## Task
Match the word "update". Return each line of the data below where it appears.

## Records from a data collection
....

-- ==== Sys2Proof/Laws/State.lean ====
section
/-!
SUPPORT. The small laws of the state: for each update, every field it leaves alone; for each kind of unit, what it reads as
after a write.
-/

namespace Sys2Proof.Machine

/-! ## Fields that an update leaves alone -/

@[simp] theorem State.setCore_frame (s : State) (n : Nat) (c : Core) :
    (s.setCore n c).pending = s.pending ∧ (s.setCore n c).time = s.time ∧ (s.setCore n c).clusters = s.clusters
      ∧ (s.setCore n c).dies = s.dies ∧ (s.setCore n c).ctxs = s.ctxs ∧ (s.setCore n c).stores = s.stores
      ∧ (s.setCore n c).imem = s.imem ∧ (s.setCore n c).lr = s.lr ∧ (s.setCore n c).side = s.side
      ∧ (s.setCore n c).long = s.long ∧ (s.setCore n c).ops = s.ops ∧ (s.setCore n c).txq = s.txq
      ∧ (s.setCore n c).relays = s.relays ∧ (s.setCore n c).bindings = s.bindings
      ∧ (s.setCore n c).qstatus = s.qstatus ∧ (s.setCore n c).qflight = s.qflight ∧ (s.setCore n c).routes = s.routes
      ∧ (s.setCore n c).groups = s.groups ∧ (s.setCore n c).ports = s.ports ∧ (s.setCore n c).staged = s.staged
      ∧ (s.setCore n c).addWait = s.addWait ∧ (s.setCore n c).mesh = s.mesh ∧ (s.setCore n c).barriers = s.barriers
      ∧ (s.setCore n c).barCol = s.barCol ∧ (s.setCore n c).orderCount = s.orderCount
      ∧ (s.setCore n c).ranks = s.ranks ∧ (s.setCore n c).shutter = s.shutter ∧ (s.setCore n c).cuts = s.cuts
      ∧ (s.setCore n c).armedCut = s.armedCut ∧ (s.setCore n c).drains = s.drains ∧ (s.setCore n c).repair = s.repair
      ∧ (s.setCore n c).obs = s.obs ∧ (s.setCore n c).dict = s.dict ∧ (s.setCore n c).boot = s.boot
      ∧ (s.setCore n c).host = s.host ∧ (s.setCore n c).power = s.power ∧ (s.setCore n c).resp = s.resp
      ∧ (s.setCore n c).freeCtr = s.freeCtr := by
  refine ⟨rfl, rfl, rfl, rfl, rfl, rfl, rfl, rfl, rfl, rfl, rfl, rfl, rfl, rfl, rfl, rfl, rfl, rfl, rfl, rfl, rfl, rfl, rfl, rfl, rfl, rfl, rfl, rfl, rfl, rfl, rfl, rfl, rfl, rfl, rfl, rfl, rfl, rfl⟩

@[simp] theorem State.setCluster_frame (s : State) (n : Nat) (c : Cluster) :
    (s.setCluster n c).pending = s.pending ∧ (s.setCluster n c).time = s.time ∧ (s.setCluster n c).cores = s.cores
      ∧ (s.setCluster n c).dies = s.dies ∧ (s.setCluster n c).ctxs = s.ctxs ∧ (s.setCluster n c).stores = s.stores
      ∧ (s.setCluster n c).imem = s.imem ∧ (s.setCluster n c).lr = s.lr ∧ (s.setCluster n c).side = s.side
      ∧ (s.setCluster n c).long = s.long ∧ (s.setCluster n c).ops = s.ops ∧ (s.setCluster n c).txq = s.txq
      ∧ (s.setCluster n c).relays = s.relays ∧ (s.setCluster n c).bindings = s.bindings
      ∧ (s.setCluster n c).qstatus = s.qstatus ∧ (s.setCluster n c).qflight = s.qflight
      ∧ (s.setCluster n c).routes = s.routes ∧ (s.setCluster n c).groups = s.groups
      ∧ (s.setCluster n c).ports = s.ports ∧ (s.setCluster n c).staged = s.staged
      ∧ (s.setCluster n c).addWait = s.addWait ∧ (s.setCluster n c).mesh = s.mesh
      ∧ (s.setCluster n c).barriers = s.barriers ∧ (s.setCluster n c).barCol = s.barCol
      ∧ (s.setCluster n c).orderCount = s.orderCount ∧ (s.setCluster n c).ranks = s.ranks
      ∧ (s.setCluster n c).shutter = s.shutter ∧ (s.setCluster n c).cuts = s.cuts
      ∧ (s.setCluster n c).armedCut = s.armedCut ∧ (s.setCluster n c).drains = s.drains
      ∧ (s.setCluster n c).repair = s.repair ∧ (s.setCluster n c).obs = s.obs ∧ (s.setCluster n c).dict = s.dict
      ∧ (s.setCluster n c).boot = s.boot ∧ (s.setCluster n c).host = s.host ∧ (s.setCluster n c).power = s.power
      ∧ (s.setCluster n c).resp = s.resp ∧ (s.setCluster n c).freeCtr = s.freeCtr := by
  refine ⟨rfl, rfl, rfl, rfl, rfl, rfl, rfl, rfl, rfl, rfl, rfl, rfl, rfl, rfl, rfl, rfl, rfl, rfl, rfl, rfl, rfl, rfl, rfl, rfl, rfl, rfl, rfl, rfl, rfl, rfl, rfl, rfl, rfl, rfl, rfl, rfl, rfl, rfl⟩

@[simp] theorem State.setDie_frame (s : State) (n : Nat) (d : Die) :
    (s.setDie n d).pending = s.pending ∧ (s.setDie n d).time = s.time ∧ (s.setDie n d).cores = s.cores
      ∧ (s.setDie n d).clusters = s.clusters ∧ (s.setDie n d).ctxs = s.ctxs ∧ (s.setDie n d).stores = s.stores
      ∧ (s.setDie n d).imem = s.imem ∧ (s.setDie n d).lr = s.lr ∧ (s.setDie n d).side = s.side
      ∧ (s.setDie n d).long = s.long ∧ (s.setDie n d).ops = s.ops ∧ (s.setDie n d).txq = s.txq
      ∧ (s.setDie n d).relays = s.relays ∧ (s.setDie n d).bindings = s.bindings ∧ (s.setDie n d).qstatus = s.qstatus
      ∧ (s.setDie n d).qflight = s.qflight ∧ (s.setDie n d).routes = s.routes ∧ (s.setDie n d).groups = s.groups
      ∧ (s.setDie n d).ports = s.ports ∧ (s.setDie n d).staged = s.staged ∧ (s.setDie n d).addWait = s.addWait
      ∧ (s.setDie n d).mesh = s.mesh ∧ (s.setDie n d).barriers = s.barriers ∧ (s.setDie n d).barCol = s.barCol
      ∧ (s.setDie n d).orderCount = s.orderCount ∧ (s.setDie n d).ranks = s.ranks ∧ (s.setDie n d).shutter = s.shutter
      ∧ (s.setDie n d).cuts = s.cuts ∧ (s.setDie n d).armedCut = s.armedCut ∧ (s.setDie n d).drains = s.drains
      ∧ (s.setDie n d).repair = s.repair ∧ (s.setDie n d).obs = s.obs ∧ (s.setDie n d).dict = s.dict
      ∧ (s.setDie n d).boot = s.boot ∧ (s.setDie n d).host = s.host ∧ (s.setDie n d).power = s.power
      ∧ (s.setDie n d).resp = s.resp ∧ (s.setDie n d).freeCtr = s.freeCtr := by
  refine ⟨rfl, rfl, rfl, rfl, rfl, rfl, rfl, rfl, rfl, rfl, rfl, rfl, rfl, rfl, rfl, rfl, rfl, rfl, rfl, rfl, rfl, rfl, rfl, rfl, rfl, rfl, rfl, rfl, rfl, rfl, rfl, rfl, rfl, rfl, rfl, rfl, rfl, rfl⟩

@[simp] theorem State.setCtx_frame (s : State) (n : Nat) (c : Ctx) :
    (s.setCtx n c).pending = s.pending ∧ (s.setCtx n c).time = s.time ∧ (s.setCtx n c).cores = s.cores
      ∧ (s.setCtx n c).clusters = s.clusters ∧ (s.setCtx n c).dies = s.dies ∧ (s.setCtx n c).stores = s.stores
      ∧ (s.setCtx n c).imem = s.imem ∧ (s.setCtx n c).lr = s.lr ∧ (s.setCtx n c).side = s.side
      ∧ (s.setCtx n c).long = s.long ∧ (s.setCtx n c).ops = s.ops ∧ (s.setCtx n c).txq = s.txq
      ∧ (s.setCtx n c).relays = s.relays ∧ (s.setCtx n c).bindings = s.bindings ∧ (s.setCtx n c).qstatus = s.qstatus
      ∧ (s.setCtx n c).qflight = s.qflight ∧ (s.setCtx n c).routes = s.routes ∧ (s.setCtx n c).groups = s.groups
      ∧ (s.setCtx n c).ports = s.ports ∧ (s.setCtx n c).staged = s.staged ∧ (s.setCtx n c).addWait = s.addWait
      ∧ (s.setCtx n c).mesh = s.mesh ∧ (s.setCtx n c).barriers = s.barriers ∧ (s.setCtx n c).barCol = s.barCol
      ∧ (s.setCtx n c).orderCount = s.orderCount ∧ (s.setCtx n c).ranks = s.ranks ∧ (s.setCtx n c).shutter = s.shutter
      ∧ (s.setCtx n c).cuts = s.cuts ∧ (s.setCtx n c).armedCut = s.armedCut ∧ (s.setCtx n c).drains = s.drains
      ∧ (s.setCtx n c).repair = s.repair ∧ (s.setCtx n c).obs = s.obs ∧ (s.setCtx n c).dict = s.dict
      ∧ (s.setCtx n c).boot = s.boot ∧ (s.setCtx n c).host = s.host ∧ (s.setCtx n c).power = s.power
      ∧ (s.setCtx n c).resp = s.resp ∧ (s.setCtx n c).freeCtr = s.freeCtr := by
  refine ⟨rfl, rfl, rfl, rfl, rfl, rfl, rfl, rfl, rfl, rfl, rfl, rfl, rfl, rfl, rfl, rfl, rfl, rfl, rfl, rfl, rfl, rfl, rfl, rfl, rfl, rfl, rfl, rfl, rfl, rfl, rfl, rfl, rfl, rfl, rfl, rfl, rfl, rfl⟩

@[simp] theorem State.setPort_frame (s : State) (n : Nat) (p : Port) :
    (s.setPort n p).pending = s.pending ∧ (s.setPort n p).time = s.time ∧ (s.setPort n p).cores = s.cores
      ∧ (s.setPort n p).clusters = s.clusters ∧ (s.setPort n p).dies = s.dies ∧ (s.setPort n p).ctxs = s.ctxs
      ∧ (s.setPort n p).stores = s.stores ∧ (s.setPort n p).imem = s.imem ∧ (s.setPort n p).lr = s.lr
      ∧ (s.setPort n p).side = s.side ∧ (s.setPort n p).long = s.long ∧ (s.setPort n p).ops = s.ops
      ∧ (s.setPort n p).txq = s.txq ∧ (s.setPort n p).relays = s.relays ∧ (s.setPort n p).bindings = s.bindings
      ∧ (s.setPort n p).qstatus = s.qstatus ∧ (s.setPort n p).qflight = s.qflight ∧ (s.setPort n p).routes = s.routes
      ∧ (s.setPort n p).groups = s.groups ∧ (s.setPort n p).staged = s.staged ∧ (s.setPort n p).addWait = s.addWait
      ∧ (s.setPort n p).mesh = s.mesh ∧ (s.setPort n p).barriers = s.barriers ∧ (s.setPort n p).barCol = s.barCol
      ∧ (s.setPort n p).orderCount = s.orderCount ∧ (s.setPort n p).ranks = s.ranks
      ∧ (s.setPort n p).shutter = s.shutter ∧ (s.setPort n p).cuts = s.cuts ∧ (s.setPort n p).armedCut = s.armedCut
      ∧ (s.setPort n p).drains = s.drains ∧ (s.setPort n p).repair = s.repair ∧ (s.setPort n p).obs = s.obs
      ∧ (s.setPort n p).dict = s.dict ∧ (s.setPort n p).boot = s.boot ∧ (s.setPort n p).host = s.host
      ∧ (s.setPort n p).power = s.power ∧ (s.setPort n p).resp = s.resp ∧ (s.setPort n p).freeCtr = s.freeCtr := by
  refine ⟨rfl, rfl, rfl, rfl, rfl, rfl, rfl, rfl, rfl, rfl, rfl, rfl, rfl, rfl, rfl, rfl, rfl, rfl, rfl, rfl, rfl, rfl, rfl, rfl, rfl, rfl, rfl, rfl, rfl, rfl, rfl, rfl, rfl, rfl, rfl, rfl, rfl, rfl⟩

@[simp] theorem State.setPage_frame (s : State) (n : Nat) (p : PageInfo) :
    (s.setPage n p).pending = s.pending ∧ (s.setPage n p).time = s.time ∧ (s.setPage n p).cores = s.cores
      ∧ (s.setPage n p).clusters = s.clusters ∧ (s.setPage n p).dies = s.dies ∧ (s.setPage n p).ctxs = s.ctxs
      ∧ (s.setPage n p).stores = s.stores ∧ (s.setPage n p).imem = s.imem ∧ (s.setPage n p).lr = s.lr
      ∧ (s.setPage n p).side = s.side ∧ (s.setPage n p).ops = s.ops ∧ (s.setPage n p).txq = s.txq
      ∧ (s.setPage n p).relays = s.relays ∧ (s.setPage n p).bindings = s.bindings
      ∧ (s.setPage n p).qstatus = s.qstatus ∧ (s.setPage n p).qflight = s.qflight ∧ (s.setPage n p).routes = s.routes
      ∧ (s.setPage n p).groups = s.groups ∧ (s.setPage n p).ports = s.ports ∧ (s.setPage n p).staged = s.staged
      ∧ (s.setPage n p).addWait = s.addWait ∧ (s.setPage n p).mesh = s.mesh ∧ (s.setPage n p).barriers = s.barriers
      ∧ (s.setPage n p).barCol = s.barCol ∧ (s.setPage n p).orderCount = s.orderCount
      ∧ (s.setPage n p).ranks = s.ranks ∧ (s.setPage n p).shutter = s.shutter ∧ (s.setPage n p).cuts = s.cuts
      ∧ (s.setPage n p).armedCut = s.armedCut ∧ (s.setPage n p).drains = s.drains ∧ (s.setPage n p).repair = s.repair
      ∧ (s.setPage n p).obs = s.obs ∧ (s.setPage n p).dict = s.dict ∧ (s.setPage n p).boot = s.boot
      ∧ (s.setPage n p).host = s.host ∧ (s.setPage n p).power = s.power ∧ (s.setPage n p).resp = s.resp
      ∧ (s.setPage n p).freeCtr = s.freeCtr := by
  refine ⟨rfl, rfl, rfl, rfl, rfl, rfl, rfl, rfl, rfl, rfl, rfl, rfl, rfl, rfl, rfl, rfl, rfl, rfl, rfl, rfl, rfl, rfl, rfl, rfl, rfl, rfl, rfl, rfl, rfl, rfl, rfl, rfl, rfl, rfl, rfl, rfl, rfl, rfl⟩

@[simp] theorem State.setChan_frame (s : State) (n : Nat) (c : Channel) :
    (s.setChan n c).pending = s.pending ∧ (s.setChan n c).time = s.time ∧ (s.setChan n c).cores = s.cores
      ∧ (s.setChan n c).clusters = s.clusters ∧ (s.setChan n c).dies = s.dies ∧ (s.setChan n c).ctxs = s.ctxs
      ∧ (s.setChan n c).stores = s.stores ∧ (s.setChan n c).imem = s.imem ∧ (s.setChan n c).lr = s.lr
      ∧ (s.setChan n c).side = s.side ∧ (s.setChan n c).long = s.long ∧ (s.setChan n c).ops = s.ops
      ∧ (s.setChan n c).txq = s.txq ∧ (s.setChan n c).relays = s.relays ∧ (s.setChan n c).bindings = s.bindings
      ∧ (s.setChan n c).qstatus = s.qstatus ∧ (s.setChan n c).qflight = s.qflight ∧ (s.setChan n c).routes = s.routes
      ∧ (s.setChan n c).groups = s.groups ∧ (s.setChan n c).ports = s.ports ∧ (s.setChan n c).staged = s.staged
      ∧ (s.setChan n c).addWait = s.addWait ∧ (s.setChan n c).mesh = s.mesh ∧ (s.setChan n c).barriers = s.barriers
      ∧ (s.setChan n c).barCol = s.barCol ∧ (s.setChan n c).orderCount = s.orderCount
      ∧ (s.setChan n c).ranks = s.ranks ∧ (s.setChan n c).shutter = s.shutter ∧ (s.setChan n c).cuts = s.cuts
      ∧ (s.setChan n c).armedCut = s.armedCut ∧ (s.setChan n c).drains = s.drains ∧ (s.setChan n c).repair = s.repair
      ∧ (s.setChan n c).dict = s.dict ∧ (s.setChan n c).boot = s.boot ∧ (s.setChan n c).host = s.host
      ∧ (s.setChan n c).power = s.power ∧ (s.setChan n c).resp = s.resp ∧ (s.setChan n c).freeCtr = s.freeCtr := by
  refine ⟨rfl, rfl, rfl, rfl, rfl, rfl, rfl, rfl, rfl, rfl, rfl, rfl, rfl, rfl, rfl, rfl, rfl, rfl, rfl, rfl, rfl, rfl, rfl, rfl, rfl, rfl, rfl, rfl, rfl, rfl, rfl, rfl, rfl, rfl, rfl, rfl, rfl, rfl⟩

....

## Task answer
SUPPORT. The small laws of the state: for each update, every field it leaves alone; for each kind of unit, what it reads as
/-! ## Fields that an update leaves alone -/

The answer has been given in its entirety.